Yiadom III; Donkor v. Asare. The latter case establishes the the guaha custom must
be performed on the actual land which has been transferred. See Asiamah v.
Adjabeng (1971) 2 GLR 171. The ceremony alone is sufficient to pass title. Non-
payment of the purchase price does not prevent title from passing. See Angmor v. Ter
(1943) 9 WACA 148. The performance of the ceremony is not used for gifts and
pledges and therefore, its performance establishes conclusively that the sale was
intended where there is doubt as to whether a transaction was a sale or gift/pledge.

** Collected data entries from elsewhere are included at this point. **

/-- HOST messages. A claimed HOST cell is stored as an inbound entry with its source, channel, length and bytes, with FLAGS 0 where it is
not secured, 3 where its MAC verifies for the first time and 1 where it does not, which is a fault and is counted; where the inbound queue
is full it is not claimed. The device takes the first valid outbound entry: it refuses it, STATE 5, without a quota, or a secured one
without the message key, and queues it, STATE 1, otherwise, where the queue leaves 8 places free; it refuses one with a damaged word. Its
cell, where it comes back, is made DONE and makes the entry STATE 4, and one that does not come back, STATE 3, where the device still
holds the block. A commit of RING_RX_TAIL past the head is refused. The symbol errors of the cells that pass are counted. -/
def Obligations.RingHostMessages : Prop :=
  ∀ s : State, s.Inv →
    let c := s.chip
    let tx := c.ring.tx.length
    let head := (c.get R.ringRxHead).toNat
    let heard (x : RingCell) (d : Chip) : Prop := d.get R.ringCounts =
      (if c.power.isOff = true ∨ 3 ≤ c.fld F.pwrState_STATE then c
        else c.addFld F.ringCounts_SYMBOL_ERRORS (Chip.cellErrors x)).get R.ringCounts
    let unclaims (x : RingCell) : Prop := RunsIn (.hostMessage x) s [.regs, .ring] [R.ringCounts] fun d =>
      d.ring = { c.ring with claimed := false } ∧ heard x d
    let full := (head + 256 - (c.get R.ringRxTail).toNat % 256) % 256 = 128
    let slot := 456 * 256 + 16 * (head % 128)
    let stored (x : RingCell) (flags : Nat) (d : Chip) : Prop :=
      d.win16 (slot + 2) = Chip.cn x 3 + 256 * Chip.cn x 4 ∧ d.win16 (slot + 4) = Chip.cn x 5 + 256 * flags ∧
        (∀ i, i < (if Chip.cellSecure x then 4 else 8) → d.winByte (slot + 6 + i) = Chip.cb x (6 + i)) ∧
        d.win16 (slot + 14) = c.tb.epoch.toNat ∧ (d.get R.ringRxHead).toNat = (head + 1) % 256 ∧ d.ring.claimed = true
    (∀ x : RingCell, c.claims? 7 x = false → unclaims x) ∧
    (∀ x : RingCell, c.claims? 7 x = true →
      (full → unclaims x) ∧
      (¬full → Chip.cellSecure x = false →
        RunsIn (.hostMessage x) s [.regs, .win, .irq, .ring] [R.ringCounts, R.ringRxHead] fun d =>
          stored x 0 d ∧ d.ring = { c.ring with claimed := true }) ∧
      (¬full → Chip.cellSecure x = true → (∀ b, c.authBeacon x = some b →
        RunsIn (.hostMessage x) s [.regs, .win, .irq, .ring] [R.ringCounts, R.ringRxHead] fun d =>
          stored x 3 d ∧ ∃ mac, d.ring.macs = c.ring.macs ++ [(Chip.cn x 3, mac, b.epoch, b.cycle)])) ∧
      (¬full → Chip.cellSecure x = true → c.roleKey 3 = none → c.hasFreeSlot →
        RunsIn (.hostMessage x) s [.regs, .win, .irq, .flt, .jnl, .ring, .faultQueue] [R.faultCounts, R.cipherCounts, R.ringCounts, R.ringRxHead]
          fun d => stored x 1 d ∧ d.fld F.cipherCounts_RING_AUTH_FAIL = min 255 (c.fld F.cipherCounts_RING_AUTH_FAIL + 1) ∧
            d.onRecord 0x0904 (Chip.cn x 3))) ∧
    (c.nextOut = none → NoEffect .outboundEntrySend s) ∧
    (∀ e, c.nextOut = some e → (∀ w ∈ c.win.ecc, w.1 < Chip.outOff e / 2 ∨ Chip.outOff e / 2 + 8 ≤ w.1) →
      let o := Chip.outOff e
      let secure := bitOf (c.winByte (o + 5)).toNat 0
      let len := (c.winByte (o + 4)).toNat
      (c.link ≠ 3 → NoEffect .outboundEntrySend s) ∧
      (c.link = 3 → c.quota = 0 → RunsIn .outboundEntrySend s [.regs, .win] [R.ringCounts] fun d =>
        d.winByte (o + 1) = 5 ∧ d.winByte o = 0 ∧
          d.fld F.ringCounts_TX_REFUSED = min 255 (c.fld F.ringCounts_TX_REFUSED + 1)) ∧
      (c.link = 3 → c.quota ≠ 0 → secure = true → c.roleKey 3 = none ∨ 4 < len → c.hasFreeSlot →
        RunsIn .outboundEntrySend s [.regs, .win, .irq, .flt, .jnl, .faultQueue] [R.faultCounts] fun d =>
          d.winByte (o + 1) = 5 ∧ d.winByte o = 0 ∧ d.onRecord 0x0905 e) ∧
      (c.link = 3 → c.quota ≠ 0 → (secure = true → c.roleKey 3 ≠ none ∧ len ≤ 4) → 24 < tx → NoEffect .outboundEntrySend s) ∧
      (c.link = 3 → c.quota ≠ 0 → secure = true → c.roleKey 3 ≠ none → len ≤ 4 → tx ≤ 24 →
        RunsIn .outboundEntrySend s [.win, .ring] [] fun d => d.winByte (o + 1) = 1 ∧ d.winByte o = 1 ∧
          d.ring = { c.ring with tx := c.ring.tx ++ [{ bytes := c.hostCell e, entry := some e }] }) ∧
      (c.link = 3 → c.quota ≠ 0 → secure = false → tx ≤ 24 → RunsIn .outboundEntrySend s [.win, .ring] [] fun d =>
        d.winByte (o + 1) = 1 ∧ d.winByte o = 1 ∧ d.ring = { c.ring with tx := c.ring.tx ++ [
          { bytes := c.mkCell 7 (c.winByte (o + 2)).toNat ([c.winByte (o + 3), c.winByte (o + 4)] ++ c.bytes (o + 6) 8)
            entry := some e }] })) ∧
    (∀ e, c.nextOut = some e → c.link = 3 → (c.engineCheck (Chip.outOff e) 8).1 = false →
      RunsIn .outboundEntrySend s [.regs, .win, .irq, .flt, .jnl, .free, .faultQueue] [R.faultCounts] fun d =>
        d.winByte (Chip.outOff e + 1) = 5 ∧ d.winByte (Chip.outOff e) = 0) ∧
    (∀ e : Fin 128, c.deviceHeld (448 + e.val / 16) = false → (c.ring.hosts.any fun h => h.1 == e.val) = true →
      RunsIn (.outboundDelivered e) s [.ring] [] fun d =>
        d.ring = { c.ring with hosts := c.ring.hosts.filter fun h => h.1 != e.val }) ∧
    (∀ e : Fin 128, c.deviceHeld (448 + e.val / 16) = true → (c.ring.hosts.any fun h => h.1 == e.val) = true →
      RunsIn (.outboundDelivered e) s [.win, .ring] [] fun d =>
        d.winByte (Chip.outOff e.val + 1) = 3 ∧ d.winByte (Chip.outOff e.val) = 0 ∧
          d.ring = { c.ring with hosts := c.ring.hosts.filter fun h => h.1 != e.val }) ∧
    (∀ e : Fin 128, (c.ring.hosts.any fun h => h.1 == e.val) = false → NoEffect (.outboundDelivered e) s) ∧
    (∀ (x : RingCell) (h : Nat × List Byte), 2 ≤ c.link → Chip.cn x 3 = c.node → Chip.cellType x = 7 →
      c.ring.hosts.find? (fun y => y.2 == x.bytes.toList) = some h → h.1 < 128 → c.deviceHeld (448 + h.1 / 16) = true →
        RunsIn (.cellReturned x) s [.regs, .win, .ring] [R.ringCounts] fun d => heard x d ∧ d.winByte (Chip.outOff h.1 + 1) = 4 ∧
          d.winByte (Chip.outOff h.1) = 0 ∧ d.ring = { c.ring with claimed := true, hosts := c.ring.hosts.erase h }) ∧
    (∀ x : RingCell, 2 ≤ c.link → Chip.cn x 3 = c.node → Chip.cellType x = 1 → RunsIn (.cellReturned x) s [.regs, .ring] [R.ringCounts] fun d =>
      heard x d ∧ d.ring.claimed = true ∧ (∀ t ∈ d.ring.targets, t.node ≠ Chip.cn x 2) ∧ d.ring.writes.length = c.ring.writes.length ∧
        (∀ w ∈ d.ring.writes, w.target = Chip.cn x 2 → w.sent = true → w.old = true) ∧
        ∀ w, c.ring.writes = [w] → w.target = Chip.cn x 2 → w.tag = Chip.cn x 4 → w.sent = true → w.pseq = Chip.cn x 5 →
          w.judged = false → d.ring.writes = [{ w with returned := true, old := true }]) ∧
    (∀ x : RingCell, 2 ≤ c.link → Chip.cn x 3 = c.node → Chip.cellType x ≠ 1 →
      (Chip.cellType x = 7 → ∀ h ∈ c.ring.hosts, h.2 ≠ x.bytes.toList) →
        RunsIn (.cellReturned x) s [.regs, .ring] [R.ringCounts] fun d => heard x d ∧ d.ring = { c.ring with claimed := true }) ∧
    (∀ x : RingCell, c.link < 2 ∨ Chip.cn x 3 ≠ c.node →
      RunsIn (.cellReturned x) s [.regs, .ring] [R.ringCounts] fun d => heard x d ∧ d.ring = { c.ring with claimed := false }) ∧
    ∀ v : DWord,
      let b := { c.bus with supCommits := dropFirst (fun y => y.1 == R.ringRxTail) c.bus.supCommits }
      ((head + 256 - v.toNat % 256) % 256 ≤ 128 → RunsIn (.ringRxTailCommit v) s [.regs, .bus] [R.ringRxTail] fun d =>
        d.bus = b ∧ (d.get R.ringRxTail).toNat = v.toNat % 256) ∧
      (128 < (head + 256 - v.toNat % 256) % 256 → RunsIn (.ringRxTailCommit v) s [.regs, .bus] [R.devStatus] fun d =>
        d.bus = b ∧ d.flag F.devStatus_PORT_ERR = true ∧ d.fld F.devStatus_PORT_ERR_CAUSE = 2)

2. Demarcation or inspection of boundaries


The boundaries of the land sold must be indicated to the purchaser and demarcated by
establishing boundary marks. This is done by, for example, planting special trees that
are used for that purpose. See Angmor v. Ter (1943) 9 WACA 148; Tutu v.Gogo
(1969) CC 76.

3. Publicity
Some persons other than the vendor and the purchaser must witness the ceremony of
conveyance. Publicity will prevent subsequent disputes on the existence or effect of
the transaction. See Golightly v. Ashirifi (1955) 14 WACA 676; Ankrah v. Ofori
(1974) 1 GLR 185. Because the requirement is for publicity, one or two persons will
ordinarily not be sufficient. See Norquaye Tetteh v. Malm (1959) GLR 368. This case
stated that wide publicity is necessary. There is no requirement for the witnesses to be
any particular category of persons.

4. The purchaser must be put in possession of the land


This element has sometimes been noted as a requirement for a valid sale. See
Donkor v. Asare; Tutu v. Gogo.

Pledge
A pledge also requires publicity and the indication of boundaries. It does not require a
ceremony for conveyance and in any event, not the same ceremony as that for a sale. Its been
noted that because a ceremony or a conveyance of sale signifies a total severance of the land
from the transferor, such a ceremony is unsuitable for a pledge.

Customary Tenancy
No formalities are needed for a grant of customary formalities. Its been noted that an
informal grant of the tenancy is effective for purposes of granting customary tenancy. See
Agbloe v. Sappor. In this case, Ollennu stated that an interest in the nature of a customary
tenancy came into existence by tacit consent of the parties. See Borketey v. Larkai (1953)
DC Land 52-55, 142; Yartey v. Construction & Furniture Ltd (1962) 1 GLR 86.

07:11:14
Tutorials
Q1
Issue 1
Whether or not Alhaji Ola had the right to attend the meeting and cast a vote
Principle:
An outsider can facility family meeting in event of dispute Okoe v. Ankrah.

27
Members must be notified on the appointment of head of family Lartey v. Mensah (1958) 3
WALR

Issue 2:
Whether or not the vote cast was valid

Issues 3:
Whether or not the alienation of family property was valid Allotey v. Abrahams.

Issue 4:
Whether or not the alienation of farmlands without concurrence of family head was valid
Adjei v. Appiagyei; Beyeeden v. Mensah.

In terms of land sold by principal family members, they must account Read the Head of
Family (Accountability) Act.

Q2:
Issues
1. Chief did not disclose all his properties before his enstoolment.
2. Whether the secret sale of land by Nana and his elders is lawful

The chief cannot be made to account Gyamfi v Owusu.


Sale by Nana and chief linguist is voidable Amanquanor v. Asare.